Une idée traversa l'esprit de Marius. Quelle branche dédaigne-t-on quand on se sent tomber?
Il s'approcha de la Jondrette.
– Écoute… lui dit-il.
Elle l'interrompit avec un éclair de joie dans les yeux.
– Oh! oui, tutoyez-moi! j'aime mieux cela.
– Eh bien, reprit-il, tu as amené ici ce vieux monsieur avec sa fille…
– Oui.
– Sais-tu leur adresse?
– Non.
– Trouve-la-moi.
L'œil de la Jondrette, de morne, était devenu joyeux, de joyeux il devint sombre.
– C'est là ce que vous voulez? demanda-t-elle.
– Oui.
– Est-ce que vous les connaissez?
– Non.
– C'est-à-dire, reprit-elle vivement, vous ne la connaissez pas, mais vous voulez la connaître.
Ce les qui était devenu la avait je ne sais quoi de significatif et d'amer.
– Enfin, peux-tu? dit Marius.
– Vous avoir l'adresse de la belle demoiselle?
Il y avait encore dans ces mots «la belle demoiselle» une nuance qui importuna Marius. Il reprit:
– Enfin n'importe! l'adresse du père et de la fille. Leur adresse, quoi!
Elle le regarda fixement.
– Qu'est-ce que vous me donnerez?
– Tout ce que tu voudras!
– Tout ce que je voudrai?
– Oui.
– Vous aurez l'adresse.
Elle baissa la tête, puis d'un mouvement brusque elle tira la porte qui se referma.
Marius se retrouva seul.
Il se laissa tomber sur une chaise, la tête et les deux coudes sur son lit, abîmé dans des pensées qu'il ne pouvait saisir et comme en proie à un vertige.

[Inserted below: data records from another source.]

/-- The lowest FREE frame of a stack, firmware's apart (R228). -/
def lowestFree (s : State) (d : Nat) : Option Nat :=
  let f := s.mem.frames.foldl (fun c p => if p.1 == c && !frameFree p.2 then c + 1 else c) (d * 24576)
  if f < d * 24576 + 24544 then some f else none

/-- The frame that an allocation takes (R228): the hinted stack, or PAGE mod the fitted stacks, then the next ones. -/
def pickFrame (s : State) (hint page : Nat) : Option Nat :=
  let n := msdCount s
  let st := if hint = 15 then page % n else if hint < n then hint else 0
  (List.range n).findSome? fun i => lowestFree s ((st + i) % n)

/-- Whether an account may take `n` more frames. -/
def hasRoom (s : State) (a n : Nat) : Bool := decide (chargedT1 s a + n ≤ (s.acct a).q1)

/-- FIXED pins of a kind (R219). -/
def fixedOf (kind : Nat) : Nat := if 5 ≤ kind ∧ kind ≤ 7 then 1 else 0

/-- A frame taken from FREE. -/
def State.takeFrame (f : Nat) (e : FrameE) (s : State) : State :=
  s.modFrame f fun _ => { e with fixedPins := max e.fixedPins (fixedOf e.kind), lastRnd := s.rnd.num % 2 ^ 32 }

/-- A frame's content is discarded and it is being zeroed (R217), its 2 MiB of writes under SCRUB; it stays charged until FREE. -/
def State.zeroFrame (f : Nat) (s : State) : State :=
  let e := s.frame f
  let s := s.modFrame f fun e =>
    { e with state := .evicting, zeroing := true, mapped := false, backed := false, cleaning := false, pass := 0, dirty := 0, byHeat := none, burst := none }
  if e.zeroing then s
  else (s.dropMove (.frame f)).pushMove { what := .zero f, cls := Act.scrub, link := false, bytes := frameBytes }

/-! ### Slow-tier addresses (R204 to R206) -/

def sdaSpace (a : Nat) : Nat := a / 2 ^ 56
def sdaOff (a : Nat) : Nat := a % 2 ^ 48

/-- The capacity of the CXL pool (R205): WAYS times the smallest expander less its base, at most 8 TiB. -/
def poolBytes (s : State) : Nat :=
  match s.mem.pool with
  | none => 0
  | some p =>
    let caps := (p.map.zip p.base).map fun x => Config.expanderBytes x.1 - x.2
    min (2 ^ 43) (p.ways * caps.foldl min (2 ^ 43))

def region (s : State) (n : Nat) : Region := look {} s.mem.regions n

/-- The bytes that a space holds. -/
def spaceBytes (s : State) (sp : Nat) : Nat := if sp = 0 then poolBytes s else if (region s sp).reg then (region s sp).len else 0

/-- Whether an address lies in the pool, of a variant that has none (R243). -/
def poolAbsent (s : State) (a : Nat) : Bool := sdaSpace a == 0 && s.variant == .c

/-- What refuses a slow-tier address of `n` bytes, if anything (R204, R206, R243). -/
def sdaBad (s : State) (a n : Nat) (write : Bool) : Option Nat :=
  if poolAbsent s a then some St.unitAbsent
  else if 64 < sdaSpace a ∨ a / 2 ^ 48 % 256 ≠ 0 then some St.addrInvalid
  else if sdaSpace a ≠ 0 ∧ !(region s (sdaSpace a)).reg then some St.regionInvalid
  else if spaceBytes s (sdaSpace a) < sdaOff a + n then some St.addrInvalid
  else if write ∧ sdaSpace a ≠ 0 ∧ (region s (sdaSpace a)).ro then some St.regionInvalid
  else none

/-- Where a byte of the slow tier lies (R205, R206): in the pool, the port and the address behind it; in a host region, its host address. -/
def slowKey (s : State) (a : Nat) : Nat :=
  match sdaSpace a, s.mem.pool with
  | 0, some p =>
    let o := sdaOff a
    let g := o / 4096
    let way := g % p.ways
    p.map.getD way 0 * 2 ^ 50 + (p.base.getD way 0 + g / p.ways * 4096 + o % 4096)
  | 0, none => sdaOff a
  | sp, _ => 2 ^ 60 + (region s sp).base + sdaOff a

/-- Whether a CXL port serves the pool: fitted, its link up, and not without the IDE that R414 asks for. -/
def cxlServes (s : State) (p : Nat) : Bool := hasCxl s p && look 0 s.cxl p == 0 && (!s.lid.cxlIde.contains p || s.lid.plainOk)

/-- Whether every port that the pool's space needs serves; host regions need the PCIe link. -/
def slowUp (s : State) (a : Nat) : Bool :=
  match sdaSpace a, s.mem.pool with
  | 0, some p => p.map.all (cxlServes s)
  | _, _ => s.host.linkUp

/-- How the bytes of a part of the slow tier are sealed (R140, R231): the key, and the address from which its 4 KiB data units count. -/
structure Seal where
  key  : Nat
  base : Nat
  deriving DecidableEq, Repr

/-- Two blocks exchanged. -/
def swapBlock (x : BitVec 128 × BitVec 128) (b : BitVec 128) : BitVec 128 := if b = x.1 then x.2 else if b = x.2 then x.1 else b

/-- A 16-byte block encrypted, for a key, a data unit's number and a block of the unit; and decrypted. -/
def xtsLock (key unit i : Nat) (bs : List Byte) : List Byte :=
  leBytes 16 ((Config.xts key unit i).foldl (fun b x => swapBlock x b) (BitVec.ofNat 128 (leNat bs))).toNat
def xtsUnlock (key unit i : Nat) (bs : List Byte) : List Byte :=
  leBytes 16 ((Config.xts key unit i).foldr swapBlock (BitVec.ofNat 128 (leNat bs))).toNat
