/-- A batch being gathered: plan, stake set, generation, rows. -/
structure Batch where
  plan : Plan
  sid  : Nat
  gen  : Nat
  rows : List Seq
  deriving DecidableEq, Repr

def batchTakes (b : Batch) (p : Plan) (sid gen : Nat) (r : Seq) : Bool :=
  b.plan == p && b.sid == sid && b.gen == gen && decide (b.rows.length < 1024)
    && (b.rows.any (fun x => segId x == segId r) || decide ((b.rows.map segId).eraseDups.length < 256))

def addToBatch (p : Plan) (sid gen : Nat) (r : Seq) : List Batch → List Batch
  | [] => [{ plan := p, sid := sid, gen := gen, rows := [r] }]
  | b :: t => if batchTakes b p sid gen r then { b with rows := b.rows ++ [r] } :: t else b :: addToBatch p sid gen r t

/-- Rows by handle and acceptance, then those without a weaver by context and acceptance (R144). -/
def rowOrder (rs : List Seq) : List Seq :=
  (orderBy (fun i => (rs[i]?).elim [] fun r => [segId r, r.order]) (List.range rs.length)).filterMap fun i => rs[i]?

/-- Segments: maximal runs of rows with the same handle or, without a weaver, of the same context. -/
def segsOf (s : State) (rs : List Seq) : List SegEntry :=
  (rs.map segId).eraseDups.map fun g =>
    let row0 := (rs.takeWhile fun r => segId r != g).length
    let mine := rs.filter fun r => segId r == g
    let ctx := (mine.head?).elim 0 Seq.ctx
    if g < 65536 then
      let w := s.weaver g
      { handle := g, ctx := ctx, wver := w.version, row0 := row0, nrows := mine.length, forms := w.forms, baseOnly := false,
        rankL := w.rankL, rankQ := w.rankQ }
    else { handle := 0, ctx := ctx, wver := 0, row0 := row0, nrows := mine.length, forms := 0, baseOnly := true, rankL := 0, rankQ := 0 }

/-- A course of several contexts runs under context 0 (R395). -/
def rowsCtx (rs : List Seq) : Nat := match (rs.map Seq.ctx).eraseDups with | [c] => c | _ => 0

/-- A course's shape before it starts. -/
def shapeOf (s : State) (p : Plan) (sid gen : Nat) (rs : List Seq) : Course :=
  let rs := rowOrder rs
  { id := 0, plan := p, ctx := rowsCtx rs, sid := sid, gen := gen, rows := rs, segs := segsOf s rs }

/-- Whether every other device of a course has reported a sequence's weaver, or for one without a weaver its stake set, as usable on a generation
(R145, R185). -/
def reported (s : State) (p : Plan) (gen : Nat) (r : Seq) : Bool :=
  (otherDevices s p).all fun d => (reportOf s d).elim false fun x =>
    match r.handle with | some h => x.usable.contains (h, gen) | none => x.gens.contains (r.sid, gen)

/-- What this device reports (R145): the weavers that are RESIDENT with every virtual expert bound, on each generation that accepts them. -/
def ownReportOf (s : State) : ResReport :=
  let gens := s.stakes.flatMap fun k => (k.2.gens.filter fun g => genStarts s k.1 g.2.gen).map fun g => (k.1, g.2.gen)
  { usable := s.weav.dir.flatMap fun p =>
      if p.2.state == .resident && decide (p.2.usableFrom ≤ s.rnd.num) && sideComplete s p.1 then
        (gens.filter fun g => g.1 == p.2.sid && (p.2.genBound == g.2 || p.2.carry == .passed && p.2.carryGen == g.2)).map fun g => (p.1, g.2)
      else []
    gens := gens
    nonres := keysWhere s.stakes fun _ k => k.nonresident }

/-- At every boundary a device reports to the lead of each course that waits for others (R145). -/
def State.sendReports (s : State) : State :=
  let leads := (s.crs.waiting.filterMap fun r => (planAt s r.ctx r.plan).bind fun p =>
    if p.multi && p.lead != s.hoop.pos then some p.lead else none).eraseDups
  s.each leads fun d s => s.emit (.residency d (ownReportOf s))
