-- ==== Sys2Proof/Machine/Dispatch.lean ====
section
/-! DEFINITION. The dispatcher: one arm for every command, each a direct call of that command's meaning. -/

namespace Sys2Proof.Machine
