-- ==== Sys2Proof/Certificates/Slice0/Obligations.lean ====
section
/-! DEFINITION. The statements for the provers, each from the numbered rules that its docstring names. Where one rests on a choice of
the model its docstring names the log entry. -/

open Sys2Proof Sys2Proof.Machine

/-- The queue of the block: a step carries the command at its front out with the queue's rest; an empty queue leaves the block as it is (DESIGN CHOICE, log
entry 1). No word of the table spells a command, since the table gives its rows no bits. -/
def Obligations.StepTakesFront : Prop :=
  ∀ (s : State),
    (∀ c rest, step { s with pending := c :: rest } = exec c { s with pending := rest }) ∧
    (s.pending = [] → step s = .next s) ∧
    (∀ nbits w, decodeTableWord nbits w = none ∧ s.withFetchWord nbits w = s)

/-- What reset leaves, and that the invariants hold there: the rounds stopped in LOCAL at number 0, LEN 2, HOLD_MAX 16; the shares of R37; context 0 on
channel 0; the part READY and running after a cold reset; nothing mapped, queued, charged, journalled or held. -/
def Obligations.ResetState : Prop :=
  let s := State.reset
  s.pending = [] ∧ Memory.wf s.mem = true ∧ s.mem.hbm = [] ∧ s.mem.pte = [] ∧ s.mem.frames = [] ∧
  s.rnd.enable = false ∧ s.rnd.src = 0 ∧ s.rnd.num = 0 ∧ s.rnd.len = 2 ∧ s.rnd.lenEff = 2 ∧ s.rnd.holdMax = 16 ∧ s.rnd.lock = false ∧
  (∀ c, look ({} : Cost) s.bud.share c = if c = 0 then ⟨1000, 1000, 1000⟩ else if c = 6 ∨ c = 7 then ⟨12, 12, 12⟩ else ⟨0, 0, 0⟩) ∧
  s.bud.isOpen = false ∧ (∀ c, tallyOf s c = {}) ∧ s.hoop.bypassed = true ∧
  (∀ c, (s.ctx c).state = if c = 0 then .active else .free) ∧ (∀ ch, chanState (s.chan ch) = if ch = 0 then Ch.idle else Ch.unassigned) ∧
  (∀ q, (s.qp q).state = .free) ∧ (∀ n, (s.tkey n).state = if n = 0 then .live else .empty) ∧ (∀ n, (s.sess n).isOpen = false) ∧
  (∀ h, (s.weaver h).state = .free) ∧ (∀ i, (s.stake i).reg = false) ∧ (∀ p, (s.port p).enable = false ∧ (s.port p).linkUp = 0) ∧
  (∀ j e, (s.cell j).course = none ∧ look 0 (s.cell j).bank e = 0) ∧ s.crs.running = [] ∧ s.flt.head = 0 ∧ s.flt.halted = false ∧
  s.lid.ready = true ∧ s.rst.running = true ∧ s.rst.cls = 0 ∧ s.host.linkUp = true

/-- Every command completes from every state, on its well-formed operands and on no others: an out-of-range unit is the one stop of the model (log entry
2). -/
def Obligations.CommandsComplete : Prop :=
  ∀ (c : Instr) (s : State), ((∃ t, exec c s = .next t) ↔ c.wf = true) ∧ (c.wf = false → exec c s = .fault .noSuchUnit)

/-- An invariant of the queue that every step keeps: the waiting commands are well formed. A step takes exactly the front one, and goes on. -/
def Obligations.QueueStaysWellFormed : Prop :=
  ∀ (s : State), (∀ c ∈ s.pending, c.wf = true) →
    Safe s ∧ ∀ t, step s = .next t → (∀ c ∈ t.pending, c.wf = true) ∧ t.pending = s.pending.tail

/-- An invariant of the two memories that every step keeps: their canonical form, so that equal memories are equal data. -/
def Obligations.MemoryStaysCanonical : Prop :=
  ∀ (s t : State), Memory.wf s.mem = true → step s = .next t → Memory.wf t.mem = true

/-- The frame of every command, in every form: a part of the state that the command may not change is the same in its next state. -/
def Obligations.EveryCommandFrame : Prop :=
  ∀ (c : Instr) (s t : State), exec c s = .next t → ∀ p, p ∉ mayChange c → p.same s t

/-- R32: RND_NUM keeps its value over every command but a tick at ROUND_TICK, a register write while ENABLE is 0, and a reset. (Adoption from the hoop is
part of ROUND_TICK; log entry 3 for resets stronger than class W.) -/
def Obligations.RoundNumber : Prop :=
  ∀ (c : Instr) (s t : State), exec c s = .next t →
    t.rnd.num = s.rnd.num ∨ c = .roundTick ∨
    (s.rnd.enable = false ∧ ((∃ fn v, c = .rndNumSet fn v) ∨ ∃ fn off v, c = .registerWrite fn off true v ∧ off = 0x10010)) ∨
    (t.rnd.num = 0 ∧ c ∈ [.lidSelfCheckFail, .perstAssert, .pcieHotReset, .pwrokCycle, .vaonPowerOn, .d3coldEntry, .mainPowerReturn]) ∨
    (t.rnd.num = 0 ∧ ((∃ x, c = .warmReset x) ∨ (∃ x, c = .lidReset x) ∨ (∃ r, c = .railUvReset r) ∨ (∃ r, c = .d3coldWindowExpiry r) ∨
      ∃ n, c = .operatorSet n 0))

/-- R106: an integer result in a destination of `w` bits, signed or unsigned, as the value that its encoding stands for. -/
def Obligations.IntegerRange : Prop :=
  ∀ (w : Nat) (signed sat : Bool) (v : Int), 1 ≤ w →
    let lo : Int := if signed then -(2 ^ (w - 1)) else 0
    let hi : Int := if signed then 2 ^ (w - 1) - 1 else 2 ^ w - 1
    let n := intBits w signed sat v
    let r : Int := if signed then signedOf w n else n
    n < 2 ^ w ∧ lo ≤ r ∧ r ≤ hi ∧ (lo ≤ v → v ≤ hi → r = v) ∧
    (sat = true → (v < lo → r = lo) ∧ (hi < v → r = hi)) ∧ (sat = false → r % 2 ^ w = v % 2 ^ w)

/-- R310: on GW960-S every command of the 0x07xx group that is carried out completes with UNIT_ABSENT and changes no state but its channel's; a Twine frame
is dropped and counted in TWN_ERR.DROP and does nothing else; every other Twine counter reads as zero. -/
def Obligations.TrainingAbsentOnS : Prop :=
  ∀ (s : State), hasTrain s = false →
    (∀ ch, ch < 64 → chanState (s.chan ch) = Ch.busy → (s.chan ch).discard = false → s.flt.halted = false → ctxGoing s (s.chan ch).ctx = false →
      s.pwr.state ≠ .shelf → s.pwr.state ≠ .d3hot → s.train.probe = none → turnOf s ch 0x0700 = true →
      ∀ c ∈ [(Instr.trainJobStart ch, 0x0701), (.trainJobStop ch, 0x0702), (.trainJobQuery ch, 0x0703), (.trainFeedback ch, 0x0704),
          (.trainLearnPolicy ch, 0x0705), (.twineProbe ch, 0x0706)], bytesAt (reqNat (s.chan ch)) 0 2 = c.2 →
        Answers c.1 s fun t => Responded ch (fail St.unitAbsent) s t ∧ (∀ n, n ≠ ch → t.chan n = s.chan n) ∧ t.host.qps = s.host.qps ∧
          ∀ p, p ∉ [Part.out, .host, .mb] → p.same s t) ∧
    (∀ p w, p < 12 → ∀ c ∈ [Instr.twineResult p w, .twineBounce p w, .twineProbeReply p w],
      Answers c s fun t => (look {} t.train.twn p).drop = sat 16 ((look {} s.train.twn p).drop + 1) ∧ t.out = s.out ∧
        t.train.jobs = s.train.jobs ∧ t.train.probe = s.train.probe ∧ ∀ x, x ≠ Part.train → x.same s t) ∧
    (∀ p, p < 12 → readReg s 0 (0x200000 + 0x10000 * p + 0xF000) = 0 ∧ bits (readReg s 0 (0x200000 + 0x10000 * p + 0xF008)) 0 48 = 0)

/-- R33: a write to the ROUND or BUDGET region through a virtual function is dropped and counted as a reserved access. -/
def Obligations.VirtualFunctionWritesDropped : Prop :=
  ∀ (s : State) (fn off : Nat) (wide : Bool) (v : BitVec 64), 1 ≤ fn → fn < 128 → barLive s fn = true → 0x10000 ≤ off → off < 0x30000 →
    exec (.registerWrite fn off wide v) s = .next { s with rsvdAcc := sat 32 (s.rsvdAcc + 1) } ∧
    (∀ c ∈ [Instr.rndSrcSet fn v, .rndEnableSet fn v, .rndLock fn v, .rndLenSet fn v, .rndNumSet fn v],
      exec c s = .next { s with rsvdAcc := sat 32 (s.rsvdAcc + 1) }) ∧
    (∀ k, k < 8 → exec (.budShareWrite fn k v) s = .next { s with rsvdAcc := sat 32 (s.rsvdAcc + 1) })

/-- R327: a SEALED packet whose KEYID names no live key, or whose tag fails, is dropped, counted in SEAL_DROP, and not acknowledged. -/
def Obligations.SealedPacketDrops : Prop :=
  ∀ (s : State) (p : Nat) (w : WalePkt), p < 12 → w.isSealed = true → (keyLive s w.keyId = false ∨ ∃ f, flowFor s p w = some f ∧
    w.tag ≠ sealTag f.sealKey (!f.opener) w) →
    Answers (.waleData p w) s fun t => (t.port p).sealDrop = sat 16 ((s.port p).sealDrop + 1) ∧ t.out = s.out ∧ t.host = s.host ∧
      t.mem = s.mem ∧ (∀ q, q ≠ p → t.port q = s.port q)

/-- R30, R485, R8 and R6: a write to RND_CTL by any of its three rows, through the PF of a live device. R31, R32, R485: a write to RND_LEN and a write to
RND_NUM leave exactly these states. -/
def Obligations.RoundRegisterWrites : Prop :=
  (∀ (s : State) (v : BitVec 64), barLive s 0 = true → ∀ c ∈ [Instr.rndSrcSet 0 v, .rndEnableSet 0 v, .rndLock 0 v],
    Answers c s fun t =>
      t.rnd.enable = bit v.toNat 2 ∧
      t.rnd.lock = (s.rnd.lock || bit v.toNat 16) ∧
      t.rnd.num = s.rnd.num ∧
      (if s.rnd.lock then t.rnd.src = s.rnd.src ∧ t.rnd.holdMax = s.rnd.holdMax ∧ t.rsvdAcc = s.rsvdAcc
       else t.rnd.holdMax = bits v.toNat 8 8 ∧
         (if bits v.toNat 0 2 = 3 then t.rnd.src = s.rnd.src ∧ t.rsvdAcc = sat 32 (s.rsvdAcc + 1)
          else t.rnd.src = bits v.toNat 0 2 ∧ t.rsvdAcc = s.rsvdAcc)) ∧
      (s.rnd.enable = true → bit v.toNat 2 = false → t.bud.isOpen = false ∧ t.rnd.tick = none))
  ∧
  (∀ (s : State) (v : BitVec 64), barLive s 0 = true →
    exec (.rndNumSet 0 v) s = .next (if s.rnd.enable then s else { s with rnd := { s.rnd with num := v.toNat } }) ∧
    exec (.rndLenSet 0 v) s = .next (
      let n := bits v.toNat 0 6
      if n = 0 ∨ 32 < n then { s with rsvdAcc := sat 32 (s.rsvdAcc + 1) }
      else if isFollower s then { s with rnd := { s.rnd with len := n } }
      else if s.rnd.enable then
        { s with rnd := { s.rnd with len := n, lenDue := (s.rnd.lenDue.filter fun x => x.1 != s.rnd.num + 2) ++ [(s.rnd.num + 2, n)] } }
      else { s with rnd := { s.rnd with len := n, lenEff := n, lenDue := [] } }))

Tout ce qui s'était passé depuis le matin, l'apparition de l'ange, sa disparition, ce que cette créature venait de lui dire, une lueur d'espérance flottant dans un désespoir immense, voilà ce qui emplissait confusément son cerveau.
Tout à coup il fut violemment arraché à sa rêverie.
Il entendit la voix haute et dure de Jondrette prononcer ces paroles pleines du plus étrange intérêt pour lui:
– Je te dis que j'en suis sûr et que je l'ai reconnu.
De qui parlait Jondrette? il avait reconnu qui? M. Leblanc? le père de «son Ursule»? quoi! est-ce que Jondrette le connaissait? Marius allait-il avoir de cette façon brusque et inattendue tous les renseignements sans lesquels sa vie était obscure pour lui-même? allait-il savoir enfin qui il aimait, qui était cette jeune fille? qui était son père? l'ombre si épaisse qui les couvrait était-elle au moment de s'éclaircir? Le voile allait-il se déchirer? Ah! ciel!
Il bondit, plutôt qu'il ne monta, sur la commode, et reprit sa place près de la petite lucarne de la cloison.
Il revoyait l'intérieur du bouge Jondrette.